Vale aqui uma lição antiga de Pimenta Bueno, mas que se faz sempre atual, quando trata o autor da “Restrição Legítima da Liberdade”:
"Nenhuma lei deve ser concebida, dizia, senão porque a utilidade pública a reclame. A lei , ainda mesmo quando vem garantir alguma das relações da liberdade, afeta outras , cria sempre obrigações e penalidades que lhe servem de sanção; consequentemente, sempre que não for ditada por verdadeira utilidade pública, estabelecerá um sacrifício injusto e porventura tirania.
Nenhuma lei deve pois ser concedida senão depois de bem reconhecido que é de verdadeira utilidade social, e esta jamais pode estar em oposição com as condições morais do homem e da sociedade.

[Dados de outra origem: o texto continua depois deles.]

/-- EXT_TAMP_FILTER_EXPIRE: the input has held its level for its filter time after the edge: the level
registers, and an active one raises the alarm (R470, R480). -/
def execExtTampFilterExpire (input : Nat) (s : State) : Host.Outcome State Fault Refusal :=
  .next (if s.onBattery && s.tam.filterRunning.getD input false &&
      decide (s.m.now - s.tam.extSince.getD input 0 ≥ 4 * s.tam.filterCopy.getD input 32) then
      let s := s.unchatter
      let raw := s.tam.extRaw.getD input false
      let n := 11 + input
      let s := { s with tam.filterRunning := s.tam.filterRunning.set input false
                        tam.extLevel := s.tam.extLevel.set input raw }
      if raw then
        let s := { s with tam.active := n :: s.tam.active.filter (· != n) }
        if s.tam.disarmed.contains n || s.tam.chatter.contains n then s
        else s.battAlarms [{ source := n, cause := 4, value := 0 }]
      else
        { s with tam.active := s.tam.active.filter (· != n)
                 tam.disarmed := s.tam.disarmed.filter (· != n) }
    else s)

/-- Stage Guard replays the battery buffer into the heat log, never limited and never merged (R458). -/
def State.replayBattery (s : State) : State :=
  let n := s.tam.battBuf.length
  let ov := s.tam.battOverflow
  let s := s.tam.battBuf.foldl (fun (s : State) e =>
    let r := s.mkRec (if e.cause = 5 then 0x0802 else 0x0801) (srcTamper e.source) 0xFFFF
      (le 1 e.source ++ le 1 e.response ++ le 1 e.cause ++ le 1 (2 + b2n e.merged) ++ zeros 4)
    let s := s.enterLog { r with time := e.time, battery := true }
    ((s.lifeAdd (33 + e.source) 1).alert (if e.response ≥ 2 then 12 else 4))) s
  let s := if ov = 0 then s else
    let r := s.mkRec 0x0F07 srcGuard 0xFFFF (le 2 (maskOf s.tam.battLostMask) ++ le 8 s.tam.battLostTime)
    s.enterLog { r with repeats := ov }
  { s with
    tam.replayed := decide (n > 0), tam.replayEntries := n, tam.replayOverflow := sat 16 ov
    tam.battBuf := [], tam.battOverflow := 0, tam.battLostMask := [], tam.battLostTime := 0 }

/-! ## Commands -/

/-- SYSCLK absent or out of its window stops the peripheral, hub and region clocks, from stage Hub on (R40, R43, R53).
DEDUCED: they run again once SYSCLK is back in TS8's return window, and ticks count on from where they stood
(assumption log 17). -/
def State.clockWatch (s : State) (x : TamperSense) : State :=
  let lost := s.fromHub && (s.tripsNow x 8 || (s.tam.clockLost && !s.returnsNow x 8))
  if lost == s.tam.clockLost then s
  else if lost then { s with tam.clockLost := true, tam.clockLostAt := s.m.now }
  else { s with tam.clockLost := false, tnd.tick0 := s.tnd.tick0 + (s.m.now - s.tam.clockLostAt) }.offerAll

/-- TAMPER_SAMPLE: every 1 µs, from stage Guard on; the guard's sensor is read with it (R469, R577). -/
def execTamperSample (sense : TamperSense) (s : State) : Host.Outcome State Fault Refusal :=
  .next (if s.tam.mainArmed && s.pins.mainOn && s.stage.stage != .hold then
      { s.clockWatch sense with gds.temps := s.gds.temps.set 4 sense.guardTemp }.sample sense
    else s)

/-- A commanded Quench on a path: 1 SMBus, 2 TAM_QUENCH (R477). -/
def State.commandedQuench (s : State) (path : Nat) : State :=
  let old := s
  let s := (s.logG 0x0806 (le 1 path)).alert 8
  State.logStat old s.quench

/-- A write reaches a guard block: over BAR0, from stage Hub on, unless the G-H link has failed (R56, R121, R572). -/
def State.gBlock (s : State) : Bool := s.hostUp && s.fromHub && !s.ghFailed

/-- TAM_QUENCH_ARM: a write of ARM arms with KEY 0x5A3C; with another key it cancels (R488). -/
def execTamQuenchArm (key : Nat) (s : State) : Host.Outcome State Fault Refusal :=
  .next (if s.gBlock then
      if key = 0x5A3C then ({ s with tam.armedCmd := some s.m.now }).logG 0x0809 (le 1 2)
      else { s with tam.armedCmd := none }
    else s)

/-- TAM_QUENCH_FIRE: with KEY 0xC3A5 within 100 ms of an accepted ARM a Quench follows; any other write
of FIRE cancels the arm (R477, R488). -/
def execTamQuenchFire (key : Nat) (s : State) : Host.Outcome State Fault Refusal :=
  .next (if s.gBlock then
      let inTime := match s.tam.armedCmd with
        | some t => decide (s.m.now - t ≤ 400000)
        | none => false
      let s := { s with tam.armedCmd := none }
      if key = 0xC3A5 && inTime then s.commandedQuench 2 else s
    else s)

/-- TAM_QUENCH_CANCEL: any other TAM_QUENCH write cancels an armed command (R488). -/
def execTamQuenchCancel (op key : Nat) (s : State) : Host.Outcome State Fault Refusal :=
  .next (if s.gBlock && !((op % 4 == 1 && key == 0x5A3C) || (op % 4 == 2 && key == 0xC3A5)) then
      { s with tam.armedCmd := none }
    else s)

/-- TAM_LATCHED_CLEAR: the latch of an inactive RECORD source written as 1 is cleared (R485). -/
def execTamLatchedClear (mask : Nat) (s : State) : Host.Outcome State Fault Refusal :=
  .next (if s.gBlock then
      let go := ((List.range 16).filter (fun n => bit mask n && s.tam.latched.contains n
        && lookupD s.tam.latchedResp n 0 == 1 && !s.tam.active.contains n))
      let s := { s with tam.latched := s.tam.latched.filter (fun n => !go.contains n)
                        tam.latchedResp := s.tam.latchedResp.filter (fun p => !go.contains p.1) }
      go.foldl (fun (s : State) n => s.logEv 0x0808 (srcTamper n) 0xFFFF (le 1 n)) s
    else s)
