-- ==== Sys2Proof/Machine/Ceremony.lean ====
section
/-!
DEFINITION. Quorum sessions and the ceremony verbs (R441, R463, R483, R484, R519–R531).
-/
namespace Sys2Proof.Machine

/-! ## QUORUM_OPEN and QUORUM_CLOSE (R519, R522, R524) -/

/-- The checks of QUORUM_OPEN: no session is open (R519). -/
def State.openChecks (s : State) (it : Item) : Chk Unit := do
  let _ ← s.prologue it []
  let cls := byteAt it.desc 0x38
  checkInline it [(0x38, if cls = 10 then 3 else 1)]
  ensure (cls ≤ 10) 0x010A 0x38
  ensure (cls != 10 || within 1 5 (byteAt it.desc 0x39)) 0x010A 0x39
  ensure (cls != 10 || within 2 3 (byteAt it.desc 0x3A)) 0x010A 0x3A
  ensureLate s.dcc.session.isNone 0x0D08 0

/-- QUORUM_OPEN: a session opens, its lifetime on delay list 0; cards that are present are activated, and the ICC
transcript begins (R359, R519, R535, R560). -/
def execQuorumOpen (slot : Nat) (s : State) : Host.Outcome State Fault Refusal :=
  .next (s.runVerb slot 0x0A01 (fun s it => do
    s.openChecks it
    let cls := byteAt it.desc 0x38
    let alg := byteAt it.desc 0x39
    let count := byteAt it.desc 0x3A
    let us := s.pat.sessionMin * 60000000
    let seq := s.mea.sessionSeq + 1
    let s := { s with
      dcc.session := some { cls := cls, alg := alg, components := count, endsAt := s.m.now + 4 * us }
      dcc.lastIssued := 0
      mea.sessionSeq := seq, mea.transcript := le 1 cls ++ zeros 7 ++ le 8 seq }
    let s := (s.addDelay 0 (min (s.ticksOf us) (2 ^ 32)) true .quorum).logG 0x0A01 (le 1 cls)
    let s := (List.range 2).foldl (fun (s : State) n =>
      let c := s.icc n
      if c.present && !c.refused && s.iccFitted n then s.activateIcc n else s) s
    pure (s.finishM it 0 0 [] [] 0 none [])))

/-- The checks of QUORUM_CLOSE: a session is open (R522). -/
def State.closeChecks (s : State) (it : Item) : Chk Unit := do
  let _ ← s.prologue it []
  checkInline it []
  ensureLate s.dcc.session.isSome 0x0D01 0

/-- QUORUM_CLOSE ends the open session. -/
def execQuorumClose (slot : Nat) (s : State) : Host.Outcome State Fault Refusal :=
  .next (s.runVerb slot 0x0A02 (fun s it => do
    s.closeChecks it
    pure ((s.finishM it 0 0 [] [] 0 none []).endSession 3)))

/-! ## The frame of a ceremony verb (R524) -/

/-- The checks of a verb that needs a session: checks 7 to 11, then the session and its phase (R524). -/
def State.ceremonyChecks (s : State) (it : Item) (cls : Nat) (persistent : Bool) (pre : Item → Chk Unit) : Chk Session := do
  let _ ← s.prologue it []
  pre it
  s.checkRiser persistent
  let x ← s.sessionFor cls
  ensureLate (s.phaseOf x == 2) 0x0D02 x.admitted.length
  pure x

/-- A verb that needs a session: its checks, the quorum decision taken twice, and the verb's own checks and effect.
`second` is the second evaluation, where it differs. -/
def State.ceremonyVerb (s : State) (slot code cls : Nat) (persistent : Bool) (second : Option Nat)
    (pre : Item → Chk Unit) (body : Item → Session → State → Chk State) : State :=
  s.runVerb slot code (fun s it => do
    let x ← s.ceremonyChecks it cls persistent pre
    let d := s.decide2 7 0 0 1 second
    if d.1 ≠ 0 then pure (d.2.stopItem slot (.late 0x0D02 x.admitted.length))
    else match body it x d.2 with
      | .ok t => pure t
      | .error e => pure (d.2.stopItem slot e))

/-- A ceremony verb without input or inline parameters. -/
def plainInput (it : Item) : Chk Unit := checkInline it []

/-- Sources whose applied response was LOCK or QUENCH and that are still active (R483). -/
def State.activeSources (s : State) : List Nat :=
  s.tam.latched.filter (fun n => decide (lookupD s.tam.latchedResp n 0 ≥ 2) && s.tam.active.contains n)

/-- The latches of sources whose applied response lies in a range are cleared. -/
def State.clearLatches (s : State) (lo hi : Nat) : State :=
  let gone := s.tam.latched.filter (fun n => within lo hi (lookupD s.tam.latchedResp n 0))
  { s with tam.latched := s.tam.latched.filter (fun n => !gone.contains n)
           tam.latchedResp := s.tam.latchedResp.filter (fun p => !gone.contains p.1) }

/-! ## UNLOCK (R483) -/

/-- UNLOCK: the sources are inactive, the release decision is taken twice, and no alarm of LOCK or stronger latched
meanwhile. -/
def execUnlock (slot : Nat) (second release : Option Nat) (s : State) : Host.Outcome State Fault Refusal :=
  .next (s.ceremonyVerb slot 0x0A13 3 false second plainInput (fun it x s => do
    ensureLate (!s.quenched) 0x0B02 0
    ensureLate s.activeSources.isEmpty 0x0D07 (maskOf s.activeSources)
    let old := s
    let d := s.decide2 8 0 0 1 release
    let s := d.2
    if d.1 ≠ 0 then pure (s.stopItem slot (.late (if s.quenched then 0x0B02 else 0x0D07) (maskOf s.activeSources)))
    else
      let was := s.tam.lockFlag
      let s := { s.clearLatches 2 2 with tam.lockFlag := false }
      let s := if was then s.logG 0x0804 [] else s
      pure (State.logStat old (s.ceremonyDone it x [] [] 0 none []))))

Toda lei, toda restrição da liberdade, que não for ditada pelos princípios da moral, pelo respeito recíproco dos direitos individuais, ou por claro e lícito interesse da comunidade social, será uma injustiça ou um erro lamentável, que a civilização, que a ilustração pública deve desde logo procurar corrigir pelos meios legais que o sistema constitucional facilita”. [3]
e) Ser primária e ter bom comportamento carcerário, comprovado pelo diretor do estabelecimento. A primariedade exigida é, obviamente, a técnica. Além disso, a única exigência é o atestado de bom comportamento carcerário do Diretor do Estabelecimento Prisional, não restando muito campo para a argumentação de exigência de exame criminológico.
f) Não ter integrado organização criminosa. A pessoa condenada e cumprindo pena em cujo processo conste ser integrante de organização criminosa não fará jus ao tratamento mais brando trazido pela Lei 13.769/18.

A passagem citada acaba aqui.